## Data section:
end Sys2Proof.Tests
end

/-! The header codec and SEC_UNWRAP in an engine with any OPEN values (R6): what HdrDecode and UnwrapCore answer for a datagram that
holds its request_length, with the types and the cipher of the engine. -/

namespace Sys2Proof.Machine

/-! ### The end of a command at any OPEN values -/

/-- `completes_of_ok` at any OPEN values. -/
theorem completesAt_of_ok {o : OpenParams} {i : Instr} {s : State} {d : Done}
    (h : execAt o i s = .next (s.finish (.ok d))) : CompletesAt o i s d.res d.out d.sec :=
  ⟨_, h, s.normalEnd_endedNormally d⟩

/-- `raises_of_error` at any OPEN values. -/
theorem raisesAt_of_error {o : OpenParams} {i : Instr} {s : State} {e : Raised}
    (h : execAt o i s = .next (s.finish (.error e))) : RaisesAt o i s e.err e.sec :=
  ⟨_, h, s.errorEnd_endedWithError e⟩

theorem execAt_secUnwrap (o : OpenParams) (s : State) :
    execAt o .secUnwrap s = .next (s.finish (secUnwrap (Config.paramsAt o) s)) := rfl

/-! ### The header at any parameters -/

/-- The header HdrDecode answers for `b` with the tail `t` at the parameters `P`: only type_known depends on them (R200, R202). -/
def headerAt (P : Params) (b : List Byte) (t : Tail) : Header :=
  { headerOf b t with known := knownType P (unBe16 (slice b 2 4)) }

@[simp] theorem headerAt_tail (P : Params) (b : List Byte) (t : Tail) : (headerAt P b t).tail = t := rfl

theorem headerAt_rl_toNat (P : Params) (b : List Byte) (t : Tail) : (headerAt P b t).rl.toNat = wireHalf b 4 :=
  headerOf_rl_toNat b t

theorem headerWord0_headerAt (P : Params) (b : List Byte) (t : Tail) : headerWord0 (headerAt P b t) = headerRes0 b :=
  headerWord0_headerOf b t

/-- The request type of a datagram, compared with a type of the engine. -/
theorem requestType_eq_half (b : List Byte) (v : Half) : unBe16 (slice b 2 4) = v ↔ wireHalf b 2 = v.toNat := by
  simpa using requestType_eq b v.toNat v.isLt

/-- HdrDecode of a datagram that holds its request_length: only the type's own length check is left (R202, R206, R207). -/
theorem hdrDecodeBytes_of_length (P : Params) {b : List Byte} (h6 : 6 ≤ wireHalf b 4) (hlen : wireHalf b 4 ≤ b.length) :
    hdrDecodeBytes P b =
      if wireHalf b 2 = P.reqSecureWrapper.toNat then
        if wireHalf b 4 < 38 then .error .headerLength
        else .ok (headerAt P b (.wrapper (wrapperTail b (wireHalf b 4))))
      else if wireHalf b 2 = P.reqSecureTimerNotify.toNat then
        if wireHalf b 4 < 36 then .error .headerLength else .ok (headerAt P b (.timer (timerTail b)))
      else .ok (headerAt P b .plain) := by
  have hrl : (unBe16 (slice b 4 6)).toNat = wireHalf b 4 := unBe16_slice_toNat b 4
  have hlong : ¬ b.length < 6 := by omega
  have hheld : ¬ (wireHalf b 4 < 6 ∨ b.length < wireHalf b 4) := by omega
  simp only [hdrDecodeBytes, hrl, if_neg hlong, if_neg hheld, requestType_eq_half]
  rfl

/-! ### The fields of a wrapper whose length checks hold -/

section Wrapper

variable {b : List Byte} (h38 : 38 ≤ wireHalf b 4) (hlen : wireHalf b 4 ≤ b.length)

include h38

/-- The encrypted frame is the bytes between the tail fields and the tag (R82). -/
theorem wrapperTail_c_eq_slice : (wrapperTail b (wireHalf b 4)).c = slice b 22 (wireHalf b 4 - 16) := by
  rw [wrapperTail, show 22 + (wireHalf b 4 - 38) = wireHalf b 4 - 16 by omega]

theorem wrapperTail_cmac_eq_storedMac : (wrapperTail b (wireHalf b 4)).cmac = storedMac b := by
  rw [wrapperTail, storedMac, show 22 + (wireHalf b 4 - 38) = wireHalf b 4 - 16 by omega]

include hlen

/-- The encrypted frame has the length request_length gives it (R206). -/
theorem wrapperTail_c_length_of_le : (wrapperTail b (wireHalf b 4)).c.length = wireHalf b 4 - 38 := by
  rw [wrapperTail_c_eq_slice h38, slice_length]
  omega

/-- The tag UnwrapCore computes (R268). -/
theorem wrapperTag_eq_wrapperMac (key : Block) :
    wrapperTag key (wrapperTail b (wireHalf b 4)).ts (wrapperTail b (wireHalf b 4)).ser (wrapperTail b (wireHalf b 4)).tag
      (wrapperTail b (wireHalf b 4)).c = wrapperMac key b := by
  rw [wrapperTag, nonceAuth, wrapperTail_fields, wrapperTail_c_length_of_le h38 hlen, wrapperTail_c_eq_slice h38, wrapperMac]

/-- session_id and L of a wrapper (R204). -/
theorem wrapperWord_wrapperTail : wrapperWord (wrapperTail b (wireHalf b 4)) = headerRes2 b := by
  have hc := wrapperTail_c_length_of_le h38 hlen
  have hsid : (wrapperTail b (wireHalf b 4)).sid.toNat = wireHalf b 6 := unBe16_slice_toNat b 6
  have hlt := wireHalf_lt b 4
  rw [wrapperWord_eq _ (by omega), hc, hsid, headerRes2]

## Your task:
Repeat each record verbatim.

## Output of the exercise:
end Sys2Proof.Tests
end

/-! The header codec and SEC_UNWRAP in an engine with any OPEN values (R6): what HdrDecode and UnwrapCore answer for a datagram that
holds its request_length, with the types and the cipher of the engine. -/

namespace Sys2Proof.Machine

/-! ### The end of a command at any OPEN values -/

/-- `completes_of_ok` at any OPEN values. -/
theorem completesAt_of_ok {o : OpenParams} {i : Instr} {s : State} {d : Done}
    (h : execAt o i s = .next (s.finish (.ok d))) : CompletesAt o i s d.res d.out d.sec :=
  ⟨_, h, s.normalEnd_endedNormally d⟩

/-- `raises_of_error` at any OPEN values. -/
theorem raisesAt_of_error {o : OpenParams} {i : Instr} {s : State} {e : Raised}
    (h : execAt o i s = .next (s.finish (.error e))) : RaisesAt o i s e.err e.sec :=
  ⟨_, h, s.errorEnd_endedWithError e⟩

theorem execAt_secUnwrap (o : OpenParams) (s : State) :
    execAt o .secUnwrap s = .next (s.finish (secUnwrap (Config.paramsAt o) s)) := rfl

/-! ### The header at any parameters -/

/-- The header HdrDecode answers for `b` with the tail `t` at the parameters `P`: only type_known depends on them (R200, R202). -/
def headerAt (P : Params) (b : List Byte) (t : Tail) : Header :=
  { headerOf b t with known := knownType P (unBe16 (slice b 2 4)) }

@[simp] theorem headerAt_tail (P : Params) (b : List Byte) (t : Tail) : (headerAt P b t).tail = t := rfl

theorem headerAt_rl_toNat (P : Params) (b : List Byte) (t : Tail) : (headerAt P b t).rl.toNat = wireHalf b 4 :=
  headerOf_rl_toNat b t

theorem headerWord0_headerAt (P : Params) (b : List Byte) (t : Tail) : headerWord0 (headerAt P b t) = headerRes0 b :=
  headerWord0_headerOf b t

/-- The request type of a datagram, compared with a type of the engine. -/
theorem requestType_eq_half (b : List Byte) (v : Half) : unBe16 (slice b 2 4) = v ↔ wireHalf b 2 = v.toNat := by
  simpa using requestType_eq b v.toNat v.isLt

/-- HdrDecode of a datagram that holds its request_length: only the type's own length check is left (R202, R206, R207). -/
theorem hdrDecodeBytes_of_length (P : Params) {b : List Byte} (h6 : 6 ≤ wireHalf b 4) (hlen : wireHalf b 4 ≤ b.length) :
    hdrDecodeBytes P b =
      if wireHalf b 2 = P.reqSecureWrapper.toNat then
        if wireHalf b 4 < 38 then .error .headerLength
        else .ok (headerAt P b (.wrapper (wrapperTail b (wireHalf b 4))))
      else if wireHalf b 2 = P.reqSecureTimerNotify.toNat then
        if wireHalf b 4 < 36 then .error .headerLength else .ok (headerAt P b (.timer (timerTail b)))
      else .ok (headerAt P b .plain) := by
  have hrl : (unBe16 (slice b 4 6)).toNat = wireHalf b 4 := unBe16_slice_toNat b 4
  have hlong : ¬ b.length < 6 := by omega
  have hheld : ¬ (wireHalf b 4 < 6 ∨ b.length < wireHalf b 4) := by omega
  simp only [hdrDecodeBytes, hrl, if_neg hlong, if_neg hheld, requestType_eq_half]
  rfl

/-! ### The fields of a wrapper whose length checks hold -/

section Wrapper

variable {b : List Byte} (h38 : 38 ≤ wireHalf b 4) (hlen : wireHalf b 4 ≤ b.length)

include h38

/-- The encrypted frame is the bytes between the tail fields and the tag (R82). -/
theorem wrapperTail_c_eq_slice : (wrapperTail b (wireHalf b 4)).c = slice b 22 (wireHalf b 4 - 16) := by
  rw [wrapperTail, show 22 + (wireHalf b 4 - 38) = wireHalf b 4 - 16 by omega]

theorem wrapperTail_cmac_eq_storedMac : (wrapperTail b (wireHalf b 4)).cmac = storedMac b := by
  rw [wrapperTail, storedMac, show 22 + (wireHalf b 4 - 38) = wireHalf b 4 - 16 by omega]

include hlen

/-- The encrypted frame has the length request_length gives it (R206). -/
theorem wrapperTail_c_length_of_le : (wrapperTail b (wireHalf b 4)).c.length = wireHalf b 4 - 38 := by
  rw [wrapperTail_c_eq_slice h38, slice_length]
  omega

/-- The tag UnwrapCore computes (R268). -/
theorem wrapperTag_eq_wrapperMac (key : Block) :
    wrapperTag key (wrapperTail b (wireHalf b 4)).ts (wrapperTail b (wireHalf b 4)).ser (wrapperTail b (wireHalf b 4)).tag
      (wrapperTail b (wireHalf b 4)).c = wrapperMac key b := by
  rw [wrapperTag, nonceAuth, wrapperTail_fields, wrapperTail_c_length_of_le h38 hlen, wrapperTail_c_eq_slice h38, wrapperMac]

/-- session_id and L of a wrapper (R204). -/
theorem wrapperWord_wrapperTail : wrapperWord (wrapperTail b (wireHalf b 4)) = headerRes2 b := by
  have hc := wrapperTail_c_length_of_le h38 hlen
  have hsid : (wrapperTail b (wireHalf b 4)).sid.toNat = wireHalf b 6 := unBe16_slice_toNat b 6
  have hlt := wireHalf_lt b 4
  rw [wrapperWord_eq _ (by omega), hc, hsid, headerRes2]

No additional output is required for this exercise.